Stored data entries
━━━━━━━━━━━━━━━━━━━━

/-- The events of the vault, memory integrity and the event log: where the conditions hold under which the spec lets it
act, each has its effect and nothing else. -/
def Obligations.VaultAndLogEventsComplete : Prop :=
  ∀ s : State,
    (∀ (test : Nat), s.ov.entropyOk = true →
      s.pm.mode ≠ .frozen →
      exec (.entropyFail test) s = .next (note s.ov.nq 12 0x03 3 (test % 4) (count 0x10D038
          { s with ov := { s.ov with entropyOk := false, retestAt := some s.tm.frc } }))) ∧
    (∀ (passed a : Nat), s.ov.retestAt = some a →
      s.pm.mode ≠ .frozen →
      s.ov.entropyOk = false →
      a + 390625000 ≤ s.tm.frc →
      1024 ≤ passed →
      exec (.entropyRetest passed) s = .next (note s.ov.nq 12 0x04 0 0
          { s with ov := { s.ov with entropyOk := true, retestAt := none, drbgReq := 0, reseedAt := s.tm.frc } })) ∧
    (∀ (passed a : Nat), s.ov.retestAt = some a →
      s.pm.mode ≠ .frozen →
      s.ov.entropyOk = false →
      a + 390625000 ≤ s.tm.frc →
      passed < 1024 →
      exec (.entropyRetest passed) s = .next ({ s with ov := { s.ov with retestAt := some s.tm.frc } })) ∧
    (s.ov.entropyOk = true →
      s.pm.mode ≠ .frozen →
      s.ov.reseedAt + 390625000 ≤ s.tm.frc →
      exec (.drbgReseed) s = .next (count 0x10D030 { s with ov := { s.ov with drbgReq := 0, reseedAt := s.tm.frc } })) ∧
    (∀ (mac word n : Nat) (x : Macro) (v : State), mac < 1648 →
      word < 8192 →
      ecRuns s = true →
      macroOn s mac = true →
      scrubRead s word = some n →
      x = getMacro s mac →
      x.scrubbed ≤ n →
      v = scrubLate n (updMacro mac (fun x => { x with scrubbed := n + 1 }) s) →
      exec (.scrubRead mac word) s = .next (readWord mac word (if x.markPending = true ∧ word = x.pendingRow * 128 then
          repairRow mac v else v))) ∧
    (∀ (mac word b : Nat), mac < 1648 →
      word < 8192 →
      ecRuns s = true →
      macroOn s mac = true →
      flipsOf s mac word = [b] →
      exec (.correctionWriteback mac word) s = .next (correctWord mac word b s)) ∧
    (∀ (mac word : Nat), ecRuns s = true →
      exec (.suspectExpiry mac word) s = .next
          ({ s with ec := { s.ec with suspects := s.ec.suspects.filter (fun x => !(x.mac == mac && x.word == word && x.since + 4 * msCounts s.ec.scrubMs ≤ s.tm.frc)) } }))
          ∧
    (∀ (mac word : Nat), 1548 ≤ mac →
      mac < 1648 →
      word < 8192 →
      ecRuns s = true →
      exec (.controlDue mac word) s = .next (controlDue mac word s)) ∧
    (∀ (gid : Nat), ecRuns s = true →
      exec (.watchdogExpiry 3 gid) s = .next (startInternal 1 (fld gid 8 8 + 3) s)) ∧
    (s.ev.flushing = true →
      s.pm.pfwActions = false →
      s.pm.mode ≠ .frozen →
      exec (.evFlushEnd) s = .next ((fun v => if v.ev.flushAgain then startFlush
          { v with ev := { v.ev with flushAgain := false } } else v) (fireFlushVec (endLost ((s.ev.buffer.filter
          (·.inFlush)).foldl (fun v b => writeLog b.entry v)
          { s with ev := { s.ev with flushing := false, buffer := s.ev.buffer.filter (fun b => !b.inFlush) } }))))) ∧
    (s.pm.mode ≠ .frozen →
      s.ev.lastFlush + msCounts s.ev.flushMs ≤ s.tm.frc →
      exec (.flushMsExpiry) s = .next (flushTrigger s)) ∧
    (∀ (source code severity : Nat) (o : OpenRec), s.ev.opens.find? (fun o => o.entry.source == source && o.entry.code ==
        code && o.entry.severity == severity) = some o →
      s.pm.mode ≠ .frozen →
      o.opened + countsOfUs s.ev.coalesceUs ≤ s.tm.frc →
      exec (.recordClose source code severity) s = .next (closeRecord o.entry
          { s with ev := { s.ev with opens := s.ev.opens.filter (fun o => !(o.entry.source == source && o.entry.code == code && o.entry.severity == severity)) } }))
          ∧
    (s.pm.mode ≠ .frozen →
      s.cairn.opsecAt + 390625000 ≤ s.tm.frc →
      exec (.opsecTick) s = .next
          ({ s with cairn := { s.cairn with opsec := min (2 ^ 32 - 1) (s.cairn.opsec + 1), opsecAt := s.cairn.opsecAt + 390625000 } }))

/-- The events of resets, ZEROIZE, FREEZE_N and BOOT: where the conditions hold under which the spec lets it
act, each has its effect and nothing else. -/
def Obligations.ResetEventsComplete : Prop :=
  ∀ s : State,
    (∀ (cause : Nat), cause < 6 →
      causeMet s cause = true →
      causeEnabled s cause = true →
      ballastRuns (zeroize cause s) = false →
      exec (.zeroizeCause cause) s = .next (resetDevice .zeroize (zeroize cause s))) ∧
    (∀ (cause : Nat), cause < 6 →
      causeMet s cause = true →
      causeEnabled s cause = true →
      ballastRuns (zeroize cause s) = true →
      exec (.zeroizeCause cause) s = .next
          ({ zeroize cause s with pm := { (zeroize cause s).pm with pendZeroize := true } })) ∧
    (∀ (t : Nat), s.pm.pendWarm = some t →
      flushed s = true →
      elapsed t 1 s = true →
      exec (.warmResetTakesHold) s = .next (resetDevice .sysReset (periodicSave s))) ∧
    (∀ (t : Nat), s.pm.pendInternal = some t →
      flushed s = true →
      exec (.internalReset) s = .next (resetDevice .internal (periodicSave s))) ∧
    (∀ (t : Nat), s.pm.pendWipe = some t →
      s.pm.mode ≠ .frozen →
      elapsed t 1 s = true →
      exec (.lifecycleWipe) s = .next (resetDevice .lifecycle
          { s with cairn := { s.cairn with periodic := [], ballast := [], alive := none, ownerCtr := 0 } })) ∧
    (exec (.powerOnDetect true) s = .next ({ s with pins := { s.pins with railsOk := true } })) ∧
    (exec (.powerOnDetect false) s = .next
        ({ resetDevice .powerOn s with pins := { (resetDevice .powerOn s).pins with railsOk := false } })) ∧
    (ballastRuns s = true →
      elapsed s.pins.pfwFall (1 + ceilDiv s.am.pfwDur 10) s = true →
      s.pm.pendZeroize = false →
      exec (.ballastWriteEnd) s = .next
          ({ logCut s.am.pfwDur s with pm := { (logCut s.am.pfwDur s).pm with evHasCairn := true } })) ∧
    (s.pm.resetQual = true →
      elapsed s.pins.pfwFall 90 s = true →
      exec (.resetTakesHold) s = .next (resetDevice .resetN s)) ∧
    (∀ (passed bad : List Nat) (rootOk ownerOk : Bool) (img : Option Image), s.pm.bootReady = true →
      s.pm.mode = .boot →
      s.pins.railsOk = true →
      exec (.boot passed bad rootOk ownerOk img) s = .next (boot passed bad rootOk ownerOk img
          { s with pins := { s.pins with resetN := true } })) ∧
    (s.pm.ignoreFreezeN = false →
      exec (.freezeNAssert true) s = .next (freeze 1 { s with pins := { s.pins with freezeN := false } })) ∧
    (exec (.freezeNAssert false) s = .next ({ s with pins := { s.pins with freezeN := true } }))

━━━━━━━━━━━━━━━━━━━━

→ BRIEF
Exactly the lines above from the one with "(ballastRuns s = true →" to the one with "s.pins with resetN", both included, are to be quoted; leave the rest out.

→ RESULT OF THIS EXERCISE
    (ballastRuns s = true →
      elapsed s.pins.pfwFall (1 + ceilDiv s.am.pfwDur 10) s = true →
      s.pm.pendZeroize = false →
      exec (.ballastWriteEnd) s = .next
          ({ logCut s.am.pfwDur s with pm := { (logCut s.am.pfwDur s).pm with evHasCairn := true } })) ∧
    (s.pm.resetQual = true →
      elapsed s.pins.pfwFall 90 s = true →
      exec (.resetTakesHold) s = .next (resetDevice .resetN s)) ∧
    (∀ (passed bad : List Nat) (rootOk ownerOk : Bool) (img : Option Image), s.pm.bootReady = true →
      s.pm.mode = .boot →
      s.pins.railsOk = true →
      exec (.boot passed bad rootOk ownerOk img) s = .next (boot passed bad rootOk ownerOk img
          { s with pins := { s.pins with resetN := true } })) ∧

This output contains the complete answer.